Set down, character for character, everything in the records below from the line holding "theorem test_decode_pabswXmm : decode" down to the line holding "theorem test_decode_vpabswVex128 : decode", and no other line.

#### DATA FOR REVIEW ####

-- ==== Sys2Proof/Tests/Slice0.lean ====
section
/-!
SUPPORT. Small tests. The expected words and values are those of `95_test_vectors.md` (the vector is named in each
comment) or worked out by hand from the rule cited. The witnesses show, for each statement of
`Certificates/Slice0/Obligations.lean` that has hypotheses, a state and operands that meet them.
-/
namespace Sys2Proof.Tests

-- One theorem at a time: so many kernel evaluations at once can exhaust the compiler's threads.
set_option Elab.async false
open Sys2Proof.Machine Sys2Proof.Safety

/-! ### Forms and states -/

/-- A legacy form with destination 1; `66` present in an xmm form. -/
def legacyForm (xmm : Bool) (rm : RM) : LegacyForm := { pfx := { opsize := xmm }, reg := 1#3, rm := rm }

/-- A VEX form with destination 1 and no reserved field set. -/
def vexForm (rm : RM) : VexForm :=
  { pfx := {}, rBar := true, xBar := true, bBar := true, w := false, vvvv := 15#4, reg := 1#3, rm := rm }

/-- An EVEX form with destination 1, `W` and `aaa` as given and no reserved field set. -/
def evexForm (w : Bool) (aaa : BitVec 3) (rm : RM) : EvexForm :=
  { pfx := {}, rBar := true, xBar := true, bBar := true, rHiBar := true, p0Fixed := 0#2, w := w, vvvv := 15#4,
    p1Fixed := true, z := false, b := false, vHiBar := true, aaa := aaa, reg := 1#3, rm := rm }

/-- The memory operand `[rax]`. -/
def atRax : RM := .mem (.base 0#3 .d0)

/-- The state after reset with the instruction pointer at 400000H. -/
def start : State := { State.reset with rip := 0x400000#64 }

/-- `start` in 32-bit mode. -/
def start32 : State := { start with cfg := { start.cfg with mode := .mode32 } }

/-- A general register set. -/
def setGpr (s : State) (i : BitVec 4) (v : BitVec 64) : State := { s with gpr := s.gpr.set i.toNat v i.isLt }

/-- An opmask register set. -/
def setK (s : State) (i : BitVec 3) (v : BitVec 64) : State := { s with k := s.k.set i.toNat v i.isLt }

/-- Bytes stored at an address. -/
def store (s : State) (a : Nat) (bs : List Byte) : State := { s with mem := writeBytes s.mem a bs }

/-- The environment changed. -/
def setEnv (s : State) (g : Env → Env) : State := { s with cfg := { s.cfg with env := g s.cfg.env } }

/-- The feature flags changed. -/
def setFeat (s : State) (g : Features → Features) : State := { s with cfg := { s.cfg with feat := g s.cfg.feat } }

/-- One step on the bytes at the instruction pointer. -/
def stepOn (s : State) (bs : List Byte) : Host.Outcome State Fault Refusal := step (s.placeBytes bs)

/-- A vector register and the instruction pointer after a step, if there is a next state. -/
def zmmAfter (o : Host.Outcome State Fault Refusal) (i : BitVec 5) : Option (BitVec 512 × BitVec 64) :=
  match o with
  | .next t => some (t.zmmReg i, t.rip)
  | _ => none

/-- An MMX register and the instruction pointer after a step, if there is a next state. -/
def mmAfter (o : Host.Outcome State Fault Refusal) (i : BitVec 3) : Option (BitVec 64 × BitVec 64) :=
  match o with
  | .next t => some (t.mmReg i, t.rip)
  | _ => none

/-- The fault a step ends in, if it does. -/
def faultOf (o : Host.Outcome State Fault Refusal) : Option Fault :=
  match o with
  | .fault e => some e
  | _ => none

/-- The refusal a step ends in, if it does. -/
def refusalOf (o : Host.Outcome State Fault Refusal) : Option Refusal :=
  match o with
  | .refused r => some r
  | _ => none

/-- The values `X`, `Y` and `Z` of 95 sections 2.2 to 2.4, and `OLD`, every byte AA. -/
def valX : BitVec 512 := 0x80000000FFFFFFFF80FF7F0100FE8180#512
def valY : BitVec 512 := 0xFFFFFFFF800000007FFFFFFF000000008000800080008000FF01FE02FD03FC04#512
def valZ : BitVec 512 :=
  0x8000000000000000FFFFFFFFFFFFFFFF00000000000000017FFFFFFFFFFFFFFFFFFFFFFF800000007FFFFFFF000000008000800080008000FF01FE02FD03FC04#512
def valOld : BitVec 512 :=
  0xAAAAAAAAAAAAAAAAAAAAAAAAAAAAAAAAAAAAAAAAAAAAAAAAAAAAAAAAAAAAAAAAAAAAAAAAAAAAAAAAAAAAAAAAAAAAAAAAAAAAAAAAAAAAAAAAAAAAAAAAAAAAAAAA#512

/-- The 32 bytes of the low half of a value, the lowest first. -/
def wordBytes32 (v : BitVec 512) : List Byte := (List.range 32).map fun i => v.extractLsb' (8 * i) 8

/-! ### WellFormed refuses an ill-formed term for each of its checks -/

theorem test_wf_base_sib : (MemRef.base 4#3 .d0).wellFormed = false := by decide
theorem test_wf_base_no_disp : (MemRef.base 5#3 .d0).wellFormed = false := by decide
theorem test_wf_sib_no_disp : (MemRef.sib 0#2 0#3 5#3 .d0).wellFormed = false := by decide
theorem test_wf_operand_in_form : (Instr.pabsbMm (legacyForm false (.mem (.base 4#3 .d0)))).wellFormed .mode64 = false ∧
    (Instr.vpabsbVex128 (vexForm (.mem (.base 5#3 .d0)))).wellFormed .mode64 = false ∧
    (Instr.vpabsbEvex128 (evexForm false 0 (.mem (.sib 0#2 0#3 5#3 .d0)))).wellFormed .mode64 = false := by decide
theorem test_wf_null_segment : (Prefixes.wellFormed { seg := some .cs } .mode64) = false := by decide
theorem test_wf_addr32_mode32 : (Prefixes.wellFormed { addr32 := true } .mode32) = false := by decide
theorem test_wf_rex_mode32 :
    (Prefixes.wellFormed { rex := some { w := false, r := false, x := false, b := false } } .mode32) = false := by decide
theorem test_wf_repne : (Instr.pabsbMm { legacyForm false (.reg 2) with pfx := { repne := true } }).wellFormed .mode64 =
    false := by decide
theorem test_wf_rep : (Instr.pabsbMm { legacyForm false (.reg 2) with pfx := { rep := true } }).wellFormed .mode64 =
    false := by decide
theorem test_wf_mm_with_66 : (Instr.pabswMm (legacyForm true (.reg 2))).wellFormed .mode64 = false := by decide
theorem test_wf_xmm_without_66 : (Instr.pabsdXmm (legacyForm false (.reg 2))).wellFormed .mode64 = false := by decide
theorem test_wf_mm_rex_r : (Instr.pabsdMm { legacyForm false atRax with
    pfx := { rex := some { w := false, r := true, x := false, b := false } } }).wellFormed .mode64 = false := by decide
theorem test_wf_mm_rex_b : (Instr.pabsdMm { legacyForm false (.reg 2) with
    pfx := { rex := some { w := false, r := false, x := false, b := true } } }).wellFormed .mode64 = false := by decide
theorem test_wf_vex_mode32 : (VexForm.wellFormed { vexForm (.reg 2) with rBar := false } .mode32) = false ∧
    (VexForm.wellFormed { vexForm (.reg 2) with xBar := false } .mode32) = false ∧
    (VexForm.wellFormed { vexForm (.reg 2) with bBar := false } .mode32) = false := by decide
theorem test_wf_evex_mode32 : (EvexForm.wellFormed { evexForm false 0 (.reg 2) with rBar := false } .mode32) = false ∧
    (EvexForm.wellFormed { evexForm false 0 (.reg 2) with xBar := false } .mode32) = false ∧
    (EvexForm.wellFormed { evexForm false 0 (.reg 2) with bBar := false } .mode32) = false ∧
    (EvexForm.wellFormed { evexForm false 0 (.reg 2) with rHiBar := false } .mode32) = false := by decide
theorem test_wf_vpabsd_w : (Instr.vpabsdEvex128 (evexForm true 0 (.reg 2))).wellFormed .mode64 = false ∧
    (Instr.vpabsdEvex256 (evexForm true 0 (.reg 2))).wellFormed .mode64 = false ∧
    (Instr.vpabsdEvex512 (evexForm true 0 (.reg 2))).wellFormed .mode64 = false := by decide
theorem test_wf_vpabsq_w : (Instr.vpabsqEvex128 (evexForm false 0 (.reg 2))).wellFormed .mode64 = false ∧
    (Instr.vpabsqEvex256 (evexForm false 0 (.reg 2))).wellFormed .mode64 = false ∧
    (Instr.vpabsqEvex512 (evexForm false 0 (.reg 2))).wellFormed .mode64 = false := by decide

/-! ### Decoding: the canonical word of each form (95 section 2.5), both ways -/

theorem test_decode_pabsbMm : decode .mode64 [0x0F#8, 0x38#8, 0x1C#8, 0xCA#8] = .instr (.pabsbMm (legacyForm false (.reg 2))) [] ∧
    encode (.pabsbMm (legacyForm false (.reg 2))) = [0x0F#8, 0x38#8, 0x1C#8, 0xCA#8] := by decide
theorem test_decode_pabsbXmm : decode .mode64 [0x66#8, 0x0F#8, 0x38#8, 0x1C#8, 0xCA#8] = .instr (.pabsbXmm (legacyForm true (.reg 2))) [] ∧
    encode (.pabsbXmm (legacyForm true (.reg 2))) = [0x66#8, 0x0F#8, 0x38#8, 0x1C#8, 0xCA#8] := by decide
theorem test_decode_pabswMm : decode .mode64 [0x0F#8, 0x38#8, 0x1D#8, 0xCA#8] = .instr (.pabswMm (legacyForm false (.reg 2))) [] ∧
    encode (.pabswMm (legacyForm false (.reg 2))) = [0x0F#8, 0x38#8, 0x1D#8, 0xCA#8] := by decide
theorem test_decode_pabswXmm : decode .mode64 [0x66#8, 0x0F#8, 0x38#8, 0x1D#8, 0xCA#8] = .instr (.pabswXmm (legacyForm true (.reg 2))) [] ∧
    encode (.pabswXmm (legacyForm true (.reg 2))) = [0x66#8, 0x0F#8, 0x38#8, 0x1D#8, 0xCA#8] := by decide
theorem test_decode_pabsdMm : decode .mode64 [0x0F#8, 0x38#8, 0x1E#8, 0xCA#8] = .instr (.pabsdMm (legacyForm false (.reg 2))) [] ∧
    encode (.pabsdMm (legacyForm false (.reg 2))) = [0x0F#8, 0x38#8, 0x1E#8, 0xCA#8] := by decide
theorem test_decode_pabsdXmm : decode .mode64 [0x66#8, 0x0F#8, 0x38#8, 0x1E#8, 0xCA#8] = .instr (.pabsdXmm (legacyForm true (.reg 2))) [] ∧
    encode (.pabsdXmm (legacyForm true (.reg 2))) = [0x66#8, 0x0F#8, 0x38#8, 0x1E#8, 0xCA#8] := by decide
theorem test_decode_vpabsbVex128 : decode .mode64 [0xC4#8, 0xE2#8, 0x79#8, 0x1C#8, 0xCA#8] = .instr (.vpabsbVex128 (vexForm (.reg 2))) [] ∧
    encode (.vpabsbVex128 (vexForm (.reg 2))) = [0xC4#8, 0xE2#8, 0x79#8, 0x1C#8, 0xCA#8] := by decide
theorem test_decode_vpabswVex128 : decode .mode64 [0xC4#8, 0xE2#8, 0x79#8, 0x1D#8, 0xCA#8] = .instr (.vpabswVex128 (vexForm (.reg 2))) [] ∧
    encode (.vpabswVex128 (vexForm (.reg 2))) = [0xC4#8, 0xE2#8, 0x79#8, 0x1D#8, 0xCA#8] := by decide
theorem test_decode_vpabsdVex128 : decode .mode64 [0xC4#8, 0xE2#8, 0x79#8, 0x1E#8, 0xCA#8] = .instr (.vpabsdVex128 (vexForm (.reg 2))) [] ∧
    encode (.vpabsdVex128 (vexForm (.reg 2))) = [0xC4#8, 0xE2#8, 0x79#8, 0x1E#8, 0xCA#8] := by decide
theorem test_decode_vpabsbVex256 : decode .mode64 [0xC4#8, 0xE2#8, 0x7D#8, 0x1C#8, 0xCA#8] = .instr (.vpabsbVex256 (vexForm (.reg 2))) [] ∧
    encode (.vpabsbVex256 (vexForm (.reg 2))) = [0xC4#8, 0xE2#8, 0x7D#8, 0x1C#8, 0xCA#8] := by decide
theorem test_decode_vpabswVex256 : decode .mode64 [0xC4#8, 0xE2#8, 0x7D#8, 0x1D#8, 0xCA#8] = .instr (.vpabswVex256 (vexForm (.reg 2))) [] ∧
    encode (.vpabswVex256 (vexForm (.reg 2))) = [0xC4#8, 0xE2#8, 0x7D#8, 0x1D#8, 0xCA#8] := by decide
theorem test_decode_vpabsdVex256 : decode .mode64 [0xC4#8, 0xE2#8, 0x7D#8, 0x1E#8, 0xCA#8] = .instr (.vpabsdVex256 (vexForm (.reg 2))) [] ∧
    encode (.vpabsdVex256 (vexForm (.reg 2))) = [0xC4#8, 0xE2#8, 0x7D#8, 0x1E#8, 0xCA#8] := by decide
theorem test_decode_vpabsbEvex128 : decode .mode64 [0x62#8, 0xF2#8, 0x7D#8, 0x08#8, 0x1C#8, 0xCA#8] = .instr (.vpabsbEvex128 (evexForm false 0 (.reg 2))) [] ∧
    encode (.vpabsbEvex128 (evexForm false 0 (.reg 2))) = [0x62#8, 0xF2#8, 0x7D#8, 0x08#8, 0x1C#8, 0xCA#8] := by decide
theorem test_decode_vpabsbEvex256 : decode .mode64 [0x62#8, 0xF2#8, 0x7D#8, 0x28#8, 0x1C#8, 0xCA#8] = .instr (.vpabsbEvex256 (evexForm false 0 (.reg 2))) [] ∧
    encode (.vpabsbEvex256 (evexForm false 0 (.reg 2))) = [0x62#8, 0xF2#8, 0x7D#8, 0x28#8, 0x1C#8, 0xCA#8] := by decide
theorem test_decode_vpabsbEvex512 : decode .mode64 [0x62#8, 0xF2#8, 0x7D#8, 0x48#8, 0x1C#8, 0xCA#8] = .instr (.vpabsbEvex512 (evexForm false 0 (.reg 2))) [] ∧
    encode (.vpabsbEvex512 (evexForm false 0 (.reg 2))) = [0x62#8, 0xF2#8, 0x7D#8, 0x48#8, 0x1C#8, 0xCA#8] := by decide
theorem test_decode_vpabswEvex128 : decode .mode64 [0x62#8, 0xF2#8, 0x7D#8, 0x08#8, 0x1D#8, 0xCA#8] = .instr (.vpabswEvex128 (evexForm false 0 (.reg 2))) [] ∧
    encode (.vpabswEvex128 (evexForm false 0 (.reg 2))) = [0x62#8, 0xF2#8, 0x7D#8, 0x08#8, 0x1D#8, 0xCA#8] := by decide
theorem test_decode_vpabswEvex256 : decode .mode64 [0x62#8, 0xF2#8, 0x7D#8, 0x28#8, 0x1D#8, 0xCA#8] = .instr (.vpabswEvex256 (evexForm false 0 (.reg 2))) [] ∧
    encode (.vpabswEvex256 (evexForm false 0 (.reg 2))) = [0x62#8, 0xF2#8, 0x7D#8, 0x28#8, 0x1D#8, 0xCA#8] := by decide
theorem test_decode_vpabswEvex512 : decode .mode64 [0x62#8, 0xF2#8, 0x7D#8, 0x48#8, 0x1D#8, 0xCA#8] = .instr (.vpabswEvex512 (evexForm false 0 (.reg 2))) [] ∧
    encode (.vpabswEvex512 (evexForm false 0 (.reg 2))) = [0x62#8, 0xF2#8, 0x7D#8, 0x48#8, 0x1D#8, 0xCA#8] := by decide
theorem test_decode_vpabsdEvex128 : decode .mode64 [0x62#8, 0xF2#8, 0x7D#8, 0x08#8, 0x1E#8, 0xCA#8] = .instr (.vpabsdEvex128 (evexForm false 0 (.reg 2))) [] ∧
    encode (.vpabsdEvex128 (evexForm false 0 (.reg 2))) = [0x62#8, 0xF2#8, 0x7D#8, 0x08#8, 0x1E#8, 0xCA#8] := by decide
theorem test_decode_vpabsdEvex256 : decode .mode64 [0x62#8, 0xF2#8, 0x7D#8, 0x28#8, 0x1E#8, 0xCA#8] = .instr (.vpabsdEvex256 (evexForm false 0 (.reg 2))) [] ∧
    encode (.vpabsdEvex256 (evexForm false 0 (.reg 2))) = [0x62#8, 0xF2#8, 0x7D#8, 0x28#8, 0x1E#8, 0xCA#8] := by decide
theorem test_decode_vpabsdEvex512 : decode .mode64 [0x62#8, 0xF2#8, 0x7D#8, 0x48#8, 0x1E#8, 0xCA#8] = .instr (.vpabsdEvex512 (evexForm false 0 (.reg 2))) [] ∧
    encode (.vpabsdEvex512 (evexForm false 0 (.reg 2))) = [0x62#8, 0xF2#8, 0x7D#8, 0x48#8, 0x1E#8, 0xCA#8] := by decide
theorem test_decode_vpabsqEvex128 : decode .mode64 [0x62#8, 0xF2#8, 0xFD#8, 0x08#8, 0x1F#8, 0xCA#8] = .instr (.vpabsqEvex128 (evexForm true 0 (.reg 2))) [] ∧
    encode (.vpabsqEvex128 (evexForm true 0 (.reg 2))) = [0x62#8, 0xF2#8, 0xFD#8, 0x08#8, 0x1F#8, 0xCA#8] := by decide
theorem test_decode_vpabsqEvex256 : decode .mode64 [0x62#8, 0xF2#8, 0xFD#8, 0x28#8, 0x1F#8, 0xCA#8] = .instr (.vpabsqEvex256 (evexForm true 0 (.reg 2))) [] ∧
    encode (.vpabsqEvex256 (evexForm true 0 (.reg 2))) = [0x62#8, 0xF2#8, 0xFD#8, 0x28#8, 0x1F#8, 0xCA#8] := by decide
theorem test_decode_vpabsqEvex512 : decode .mode64 [0x62#8, 0xF2#8, 0xFD#8, 0x48#8, 0x1F#8, 0xCA#8] = .instr (.vpabsqEvex512 (evexForm true 0 (.reg 2))) [] ∧
    encode (.vpabsqEvex512 (evexForm true 0 (.reg 2))) = [0x62#8, 0xF2#8, 0xFD#8, 0x48#8, 0x1F#8, 0xCA#8] := by decide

####

**SOLUTION TO THIS TASK**
theorem test_decode_pabswXmm : decode .mode64 [0x66#8, 0x0F#8, 0x38#8, 0x1D#8, 0xCA#8] = .instr (.pabswXmm (legacyForm true (.reg 2))) [] ∧
    encode (.pabswXmm (legacyForm true (.reg 2))) = [0x66#8, 0x0F#8, 0x38#8, 0x1D#8, 0xCA#8] := by decide
theorem test_decode_pabsdMm : decode .mode64 [0x0F#8, 0x38#8, 0x1E#8, 0xCA#8] = .instr (.pabsdMm (legacyForm false (.reg 2))) [] ∧
    encode (.pabsdMm (legacyForm false (.reg 2))) = [0x0F#8, 0x38#8, 0x1E#8, 0xCA#8] := by decide
theorem test_decode_pabsdXmm : decode .mode64 [0x66#8, 0x0F#8, 0x38#8, 0x1E#8, 0xCA#8] = .instr (.pabsdXmm (legacyForm true (.reg 2))) [] ∧
    encode (.pabsdXmm (legacyForm true (.reg 2))) = [0x66#8, 0x0F#8, 0x38#8, 0x1E#8, 0xCA#8] := by decide
theorem test_decode_vpabsbVex128 : decode .mode64 [0xC4#8, 0xE2#8, 0x79#8, 0x1C#8, 0xCA#8] = .instr (.vpabsbVex128 (vexForm (.reg 2))) [] ∧
    encode (.vpabsbVex128 (vexForm (.reg 2))) = [0xC4#8, 0xE2#8, 0x79#8, 0x1C#8, 0xCA#8] := by decide
theorem test_decode_vpabswVex128 : decode .mode64 [0xC4#8, 0xE2#8, 0x79#8, 0x1D#8, 0xCA#8] = .instr (.vpabswVex128 (vexForm (.reg 2))) [] ∧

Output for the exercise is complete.